Our predicate considers three cases:

  • If e is an access to v, then clearly it points to the beginning of the memory region pointed to by v.
  • If e is of the form &b[i] where b is an access to v, then it also points into the memory region pointed to by v (specifically, to the i th element of that region).
  • If e is an access to a variable x, where x is assigned a value that points into the memory region pointed to by v, then so does e.

A more sophisticated implementation could consider other types of expressions and allow for more complicated dataflow, but for the purposes of this example, this simple version suffices.

We can now refine our earlier query to use this predicate:

from FunctionCall fc, Struct ssl3_record_st, Field data
where fc.getTarget().getName().matches("%memcpy%") and
      ssl3_record_st.hasName("ssl3_record_st") and
      data = ssl3_record_st.getAField() and data.hasName("data") and
      pointsInto(fc.getArgument(1), data)
select fc

This query now yields six results on OpenSSL, two of which are the Heartbleed vulnerabilities. But of course it will find these results both in the unpatched version and in the patched version, since we have not yet implemented the second part of our analysis that checks whether the copy length is properly validated (which it is in the patched version but not in the unpatched version).

As a first approximation, we could use the following predicate to determine whether a variable v is ever compared to a variable w:

predicate comparedTo(Variable v, Variable w) {
  exists (ComparisonOperation comp |
    comp = v.getAnAccess().getParent+() and
    comp = w.getAnAccess().getParent+()
  )
}

This simply says that v is compared to w if there is some comparison operation (that is, a comparison using any of the C operators ==, !=, <=, <, >=, >) such that both v and w are accessed somewhere in that comparison. (Note that this predicate is flow-insensitive: we do not check that v and w are compared on all possible control flow paths, or even before a certain point in the program: as long as they are compared somewhere, the predicate will succeed.)

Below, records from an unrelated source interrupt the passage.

/-- LINK_QUAL finishes (R402 to R404): the selected parts' measurements are recorded whatever the result; failing parts
raise LINK_QUALIFY_FAIL; an internal, host or store failure refuses the device. -/
def qualEnds (r : LinkResults) (s : State) : State :=
  match s.bring.run with
  | some (.linkQual arg, tag) =>
    let s := { s with bring.run := none }
    let sel := qualGates arg ++ (if arg.testBit 13 then [12] else []) ++ (if arg.testBit 14 then [13] else [])
    let qs := r.engines.filter fun q => sel.contains q.engine
    let s := qs.foldl (fun s q => recordEngine q s) s
    let internal := arg.testBit 12
    let s := if internal then
        { s with bring.intDone := true, bring.ringFail := r.ringFail % 256, bring.hubFail := r.hubFail % 256,
                 bring.vlinkFail := r.vlinkFail }
      else s
    let bad := qs.filter fun q => engineFails s q
    let intBad := internal ∧ (r.ringFail % 256 ≠ 0 ∨ r.hubFail % 256 ≠ 0 ∨ r.vlinkFail ≠ [])
    let s := bad.foldl (fun s q => qualFail q.engine (worstLane s q.engine) s) s
    let s := if intBad then qualFail 0xFF 0xF s else s
    let passed := fun e => qs.any fun q => q.engine = e && !engineFails s q
    let s := { s with
      bring.intPass := s.bring.intPass || (internal && !decide intBad)
      bring.hostPass := s.bring.hostPass || passed 12
      bring.storePass := s.bring.storePass || passed 13
      snap.link := s.snap.link || (passed 13 && !s.snap.lost) }
    let s := if passed 12 then hostLanes s else s
    if intBad ∨ bad.any fun q => 12 ≤ q.engine then
      gatesOff (bringDone tag 4 { s with bring.phase := .refused, bring.refusal := 0x0506 })
    else
      let up := s.bring.phase == .loftOk && s.bring.intPass && s.bring.hostPass && s.bring.storePass
      bringDone tag (if bad.isEmpty then 0 else 4) { s with bring.phase := if up then .qualified else s.bring.phase }
  | _ => s

/-- LINK_QUAL_DONE (R404). -/
def execLinkQualDone (results : LinkResults) (s : State) : Host.Outcome State Fault Refusal := .next (qualEnds results s)

/-- What READY confirms (R516's heading): every logical stall mapped with verified firmware, the loft tested, the internal
links, the host engine and the store engine qualified. -/
def readyConfirms (s : State) : Bool :=
  ((List.range 1200).all fun n => (physOf s n).any fun p => (pstAt s p).fw) && s.bring.loftTested && s.bring.intPass &&
  s.bring.hostPass && s.bring.storePass

/-- READY (R388, R516). -/
def bringReady (tag : Nat) : State → State :=
  bringCmd tag (fun s => s.bring.phase == .qualified && readyConfirms s) fun s =>
    bringDone tag 0 { s with bring.ready := true, bring.wasReady := true, bring.phase := .ready }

We update our query to use this predicate:

from FunctionCall fc, Struct ssl3_record_st, Field data, Field length
where fc.getTarget().getName().matches("%memcpy%") and
      ssl3_record_st.hasName("ssl3_record_st") and
      data = ssl3_record_st.getAField() and data.hasName("data") and
      length = ssl3_record_st.getAField() and length.hasName("length") and
      pointsInto(fc.getArgument(1), data) and
      not comparedTo(((VariableAccess)fc.getArgument(2)).getTarget(), length)
select fc

Surprisingly, even with our very rough implementation of comparedTo we get quite good results: we find the two instances of Heartbleed, plus one false positive. The false positive is from a call to memcpy where the third argument is not compared to the data field, but instead initialized from it in the following way:

if (len > rr->length)
  n = rr->length;
else
  n = (unsigned int)len;
 
memcpy(buf,&(rr->data[rr->off]),n);

This can easily be eliminated by adding another disjunct to our comparedTo predicate:

predicate comparedTo(Variable v, Variable w) {
  v.getAnAssignedValue() = w.getAnAccess() or
  exists (ComparisonOperation comp |
    comp = v.getAnAccess().getParent+() and
    comp = w.getAnAccess().getParent+()
  )
}

This disjunct essentially says that if there is an assignment of the form v = w, we consider v to have been implicitly compared to w.

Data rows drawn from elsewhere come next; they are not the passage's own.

-- ==== Sys2Proof/Machine/Vector.lean ====
section
/-! DEFINITION. The vector operations: ELEMWISE (R131), ROWSTAT, SOFTMAX and NORM (R117 to R130), DRAW (R275 to R278), NOISE
(R271 to R273), MOVE (R162), STEP and GUIDE (R246, R247), FENCE (R162). -/

namespace Sys2Proof.Machine

/-- A command for a vector operation of an opcode: the next tile of one in progress that does not wait, once no epilogue and no prologue
is ready (R140); else the start of the next such operation (R161, R163). -/
def vectorRun (n op : Nat) (sram : Secded) (init : Nat → Nat → State → State) (f : Nat → Nat → Env → State → Got State) (s : State) :
    State :=
  match runningStall s n with
  | none => s
  | some (p, _) =>
    let step := if stagesIdle n p s then firstOp s p fun k =>
        let e := envAt s n p k
        if e.o.d.opcode = op && e.o.walking && !e.o.takeWait then f p k e s else .wait
      else .wait
    match step with
    | .wait => startOp n op init s
    | g => settleSram p sram s g

/-- A lane result on every valid element of a tile, and the cells where NaN was produced. -/
def laneMap (lines poss : Nat) (f : Nat → Nat → FnRes) : List (List W32) × List Nat :=
  let rs := (List.range 64).map fun l => (List.range 64).map fun k =>
    if l < lines ∧ k < poss then f l k else { val := 0 }
  (rs.map fun r => r.map (·.val), (List.range 4096).filter fun c => ((rs.getD (c / 64) []).getD (c % 64) { val := 0 }).made)

/-- Lane values stored to C by the header's conversion at a stage position, and the operation's next tile. -/
def storeLanes (n p k stage : Nat) (e : Env) (opnds : List Nat) (r : List (List W32) × List Nat) (s : State) : Got State :=
  let o := e.o
  (storeVals p k e (walkC o.d) o.it (tileNumber o o.it) (validOf o o.it 1) (validOf o o.it 2) stage r.2.length (exact r.1) s).bind
    fun s => .ok (advanceTo n p k opnds (nextTile o o.it) s)

/-! ## ELEMWISE (R131) -/

/-- One tile of an ELEMWISE. -/
def elemwiseTile (n p k : Nat) (e : Env) (s : State) : Got State :=
  (opndVals s e 0 e.o.it).bind fun vs =>
    (epilogue n p k e.o.it vs [] s).bind fun q => .ok (if q.2 then advanceTo n p k [0] (nextTile e.o e.o.it) q.1 else q.1)

/-- ELEMWISE (R131). -/
def execElemwise (at_ : OnStall) (s : State) : Host.Outcome State Fault Refusal :=
  .next (vectorRun at_.stall 0x10 at_.sram (beginOp at_.stall) (elemwiseTile at_.stall) s)

/-! ## Tile copies: MOVE, SEND, RECV (R162, R317) -/

/-- One tile copied from A to C, converted unless the formats are equal; stage position 9 (R268; log entry 19). -/
def copyTile (n p k : Nat) (e : Env) (s : State) : Got State :=
  let o := e.o
  if o.d.afmt = o.d.cfmt then
    (opndBytes s e 0 o.it).bind fun bs =>
      (writeTile p k e (walkC o.d) o.it (tileNumber o o.it) (validOf o o.it 1) (validOf o o.it 2) bs s).bind fun s =>
        .ok (advanceTo n p k [0] (nextTile o o.it) s)
  else
    (opndVals s e 0 o.it).bind fun vs =>
      (storeVals p k e (walkC o.d) o.it (tileNumber o o.it) (validOf o o.it 1) (validOf o o.it 2) 9 0 vs s).bind fun s =>
        .ok (advanceTo n p k [0] (nextTile o o.it) s)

With this refinement, we now have implemented, in 25 lines of QL, a query that finds exactly the two Heartbleed vulnerabilities on unpatched OpenSSL, and verifies their absence on the patched revision 1.0.1g.

Taking it further

Of course, as it stands the query is extremely specific: it only finds memcpy operations reading from the data field of the ssl3_record_st struct that do not check against length. Similar unchecked reads from other structs are not considered, since for these structs we don’t know which fields encode buffer lengths, and so do not know what to check for.

An interesting approach for getting around this is to make our analysis statistical: if we see that in most cases a memcpy from a field f is accompanied by a bounds check against field g, the cases where there is no such check are probably worth a closer look; they may be harmless, or they may be cases where a developer forgot to insert a required check, leading to a vulnerability. The underlying intuition is that developers probably do the right checks most of the time, so these cases can teach our analysis what checks should be performed.

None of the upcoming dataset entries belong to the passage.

-- ==== Sys2Proof/Machine/Lms.lean ====
section
/-! DEFINITION. Verification of an RFC 8554 LMS signature over LMOTS_SHA256_N32_W8 (R210, R233, R234, R428, R431). PRESUMED: the
procedure and its constants are those of RFC 8554 (log entry 9). -/

namespace Sys2Proof.Machine

/-- What a hash of the scheme is taken over: the key's identifier, a number of 4 bytes, a domain of 2 bytes and the data. -/
def lmsHash (ident : List Byte) (num dom : Nat) (data : List Byte) : List Byte :=
  sha256 (ident ++ beBytes 4 num ++ beBytes 2 dom ++ data)

/-- A Winternitz chain of `k` steps from step `j` on, for digit number `i` of leaf `q`. -/
def otsChain (ident : List Byte) (q i : Nat) : Nat → Nat → List Byte → List Byte
  | 0, _, x => x
  | k + 1, j, x => otsChain ident q i k (j + 1) (lmsHash ident q i (BitVec.ofNat 8 j :: x))

/-- The 34 digits of a message digest: its 32 bytes, and their checksum in two more. -/
def otsDigits (d : List Byte) : List Nat :=
  let ds := d.map (·.toNat)
  ds ++ (beBytes 2 ((ds.map fun a => 255 - a).sum)).map (·.toNat)

/-- The one-time public key that a signature (its randomizer, then 34 chain values) gives for a message. -/
def otsCandidate (ident : List Byte) (q : Nat) (sig msg : List Byte) : List Byte :=
  let digest := lmsHash ident q 0x8181 (slice sig 0 32 ++ msg)
  lmsHash ident q 0x8080 (((otsDigits digest).zipIdx).flatMap fun a =>
    otsChain ident q a.2 (255 - a.1) a.1 (slice sig (32 + 32 * a.2) 32))

/-- The root that a path leads to from a node: `n` is the node's number, its sibling taken from the path at each level. -/
def lmsClimb (ident : List Byte) : List (List Byte) → Nat → List Byte → List Byte
  | [], _, x => x
  | y :: r, n, x => lmsClimb ident r (n / 2) (lmsHash ident (n / 2) 0x8383 (if n % 2 = 1 then y ++ x else x ++ y))

/-- The height of an LMS type, 5 to 9 naming heights 5, 10, 15, 20 and 25 (R210). -/
def lmsHeight (ty : List Byte) : Option Nat :=
  match ty with
  | [0, 0, 0, t] => if 5 ≤ t.toNat ∧ t.toNat ≤ 9 then some (5 * (t.toNat - 4)) else none
  | _ => none

/-- An LMS signature verifies under a 56-byte key: equal types, one leaf of the tree, and the key's root. -/
def lmsVerify (key msg sig : List Byte) : Bool :=
  match lmsHeight (slice key 0 4) with
  | none => false
  | some h =>
    let ident := slice key 8 16
    let q := leNat (slice sig 0 4).reverse
    let leaf := lmsHash ident (2 ^ h + q) 0x8282 (otsCandidate ident q (slice sig 8 1120) msg)
    slice key 4 4 == [0, 0, 0, 4] && slice sig 4 4 == [0, 0, 0, 4] && slice sig 1128 4 == slice key 0 4 &&
    sig.length == 1132 + 32 * h && decide (q < 2 ^ h) &&
    lmsClimb ident ((List.range h).map fun i => slice sig (1132 + 32 * i) 32) (2 ^ h + q) leaf == slice key 24 32

end Sys2Proof.Machine
end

In QL, extending our query in this way is quite easy. We first introduce two predicates memcpy and guarded_memcpy that capture the concept of a memcpy from a field f, and the concept of a memcpy from a field f with a bounds check against field g, respectively:

predicate memcpy(FunctionCall memcpy, Field f) {
  memcpy.getTarget().getName().matches("%memcpy%") and
  pointsInto(memcpy.getArgument(1), f)
}
 
predicate guarded_memcpy(FunctionCall memcpy, Field f, Field g) {
  memcpy(memcpy, f) and
  comparedTo(((VariableAccess)memcpy.getArgument(2)).getTarget(), g)
}

Next, we add a predicate memcpy_usually_guarded that holds if memcpy operations reading from a field f are guarded by a bounds check against field g in more than 50% of all cases:

predicate memcpy_usually_guarded(Field f, Field g, float p) {
  exists (int total, int guarded |
      total = count(FunctionCall fc | memcpy(fc, f)) and
      guarded = count(FunctionCall fc | guarded_memcpy(fc, f, g)) and
      p = ((float)guarded*100)/total and
      p > 50
  )
}

Note how aggregates make this condition very easy to express: total is the total number of memcpy operations reading from f; guarded is the number of memcpy operations reading from f that are guarded by checking g. Dividing one by the other and multiplying by 100 yields the percentage p of memcpy operations reading from f that guard by checking against g.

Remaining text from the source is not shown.